IAB MIXX kicks-off with the IAB b-roll and that kind of jammin' music that they use. Loud, but getting the audience ready. Randell Rothenberg takes the stage pumped and ready to kick-off Advertising Week in a big way. Digital took the C suite this year as digital natives headed up. This year, IAB announces a competition to find new interactive ad formats, go to www.iab.net/risingstars for details.
Seth Godin
People always want to talk about what's next, but you need to talk about what's now. 30 - 40 years ago, you were successful by placing as many ads as you can as many places as you could. TV marketing says i have the power to interrupt people everywhere they are. We're now in the revolution, are you going to join it? Everyones trying to get their own share of consumer, everyones trying to interrupt more people. Come up with col mascot. If that doesn't work, spam people. We don't get to do Mad Men any more.
Ideas that spread, win. The market for something to believe in is infinite -- Hugh MacLeod.
Internet is about connections. It's a connection machine. Marketing is now such a huge lever, that marketing should be running the company. If you're making a product that's boring, it's hard to find reasons to connect.
He started to talk about his idea of tribes, using the language of the Third Place. Suggesting that marketing should move to tribes. Chief Marketing Officer should be Chief Movement Officer.
Everything built on Henry Ford's model of replaceable parts and replaceable people. What replaces this model? Art. You go places because there's an experience created by people. It's getting harder and harder to sell copies of things at a premium price.

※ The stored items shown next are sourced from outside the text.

-- ==== Sys2Proof/Config.lean ====
section
/-! DEFINITION. The one configuration record of R6 and R7: the constants the spec fixes, the parameters it leaves to the
implementation with their defaults, and the free values of power-on. -/

namespace Sys2Proof

/-- The named constants of R6 and the parameters `INIT_ORDER` and `WIRING` of R7, in one record, so that a later audit changes one value (U18). -/
structure Config.Constants where
  /-- `N_OUT`: the number of output channels. -/
  nOut : Nat
  /-- `DEFAULT_CH`: what a channel number outside 1 to 3 resolves to. -/
  defaultCh : Channel
  /-- `CODE_BITS`. -/
  codeBits : Nat
  /-- `CODE_MAX`: scale factor and largest code. -/
  codeMax : Nat
  /-- `DELAY_US`: length of every wait, in microseconds. -/
  delayUs : Nat
  /-- `CMD_BITS`, first transmitted leftmost. -/
  cmdBits : BitVec 6
  /-- `FRAME_OCTET_BITS`: frame bits not counting the framing bits. -/
  frameOctetBits : Nat
  /-- `FRAME_LEN`: the number of `writeBit` operations in one frame. -/
  frameLen : Nat
  /-- `ADDR(ch)`: the sub-address bit of a resolved channel. -/
  addr : Channel → Level
  /-- `CSLEVEL(ch)`: the levels of `CS1` and `CS2` for a resolved channel. -/
  csLevel : Channel → Level × Level
  /-- `RANGE_DEFAULT`: the constructor's default Range. -/
  rangeDefault : Range
  /-- `INIT_ORDER`: the channel numbers construction writes, in order (D13). -/
  initOrder : List Int
  /-- `WIRING`: the bit of `OUT` each line is, a placeholder no rule depends on (R22, D17). -/
  wiring : Line → Fin 4

/-- The values of R6 and the defaults of R7 (C1, C3, D7, D8, D13, D17). -/
@[reducible] def Config.constants : Config.Constants where
  nOut := 3
  defaultCh := .ch1
  codeBits := 12
  codeMax := 4095
  delayUs := 5
  cmdBits := 0b110000#6
  frameOctetBits := 24
  frameLen := 27
  addr := fun
    | .ch1 => high
    | .ch2 => high
    | .ch3 => low
  csLevel := fun
    | .ch1 => (high, low)
    | .ch2 => (low, high)
    | .ch3 => (high, high)
  rangeDefault := { minVal := 0, maxVal := 1 }
  initOrder := [1, 2, 3]
  wiring := fun
    | .clock => 0
    | .data => 1
    | .cs1 => 2
    | .cs2 => 3

/-- What R6 says of its constants together: the codes are the numbers of `CODE_BITS` bits; a frame is groups of eight bits, each followed
by one framing bit (R53, R70, C1); `INIT_ORDER` writes every output channel once (R202, D13). -/
def Config.Constants.Consistent (c : Config.Constants) : Prop :=
  c.codeMax + 1 = 2 ^ c.codeBits ∧ c.frameLen = c.frameOctetBits + c.frameOctetBits / 8 ∧
  c.initOrder.length = c.nOut ∧ ∀ n < c.nOut, ((n : Int) + 1) ∈ c.initOrder

/-- The code sent to the DAC, `CODE_BITS` wide (R6, R75). -/
abbrev Code := BitVec Config.constants.codeBits

/-- The bits of a frame, `FRAME_LEN` of them; the most significant is sent first (R6, R70, R71, C1). -/
abbrev Frame := BitVec Config.constants.frameLen

/-- `POWERON_LINES`: the line levels before the first write, a free draw at each power-on, one bit a line (R39, R40, U3).
DESIGN CHOICE (`notes/assumptions/4.md`), safe: no value is given, so nothing can be proved of it. -/
opaque Config.powerOnLines : Nat → BitVec 4

/-- `DIR` before construction, unspecified (R23, R39): a free draw at each power-on.
DESIGN CHOICE (`notes/assumptions/4.md`), safe: no value is given. -/
opaque Config.powerOnDir : Nat → BitVec 4

end Sys2Proof
end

Competence in no longer a scarce commodity. School teaches us to be good at school, but we don't do school. Businesses are not set up they way they should be. Companies that are collections of individuals rather then an executive team.
You're getting what you always wanted, a chance to lead people, to do what you want.
The challenge with this idea is that way too many brands don't really have a place in a "movement." My daughter really, really loves mac & cheese, but she's not going to join the mac & cheese movement. So while I think the movement idea is a good one (I wrote about it several years back), I'm not sure that it's really helpful to the vast majority of brands out there. How do everyday brands become a movement?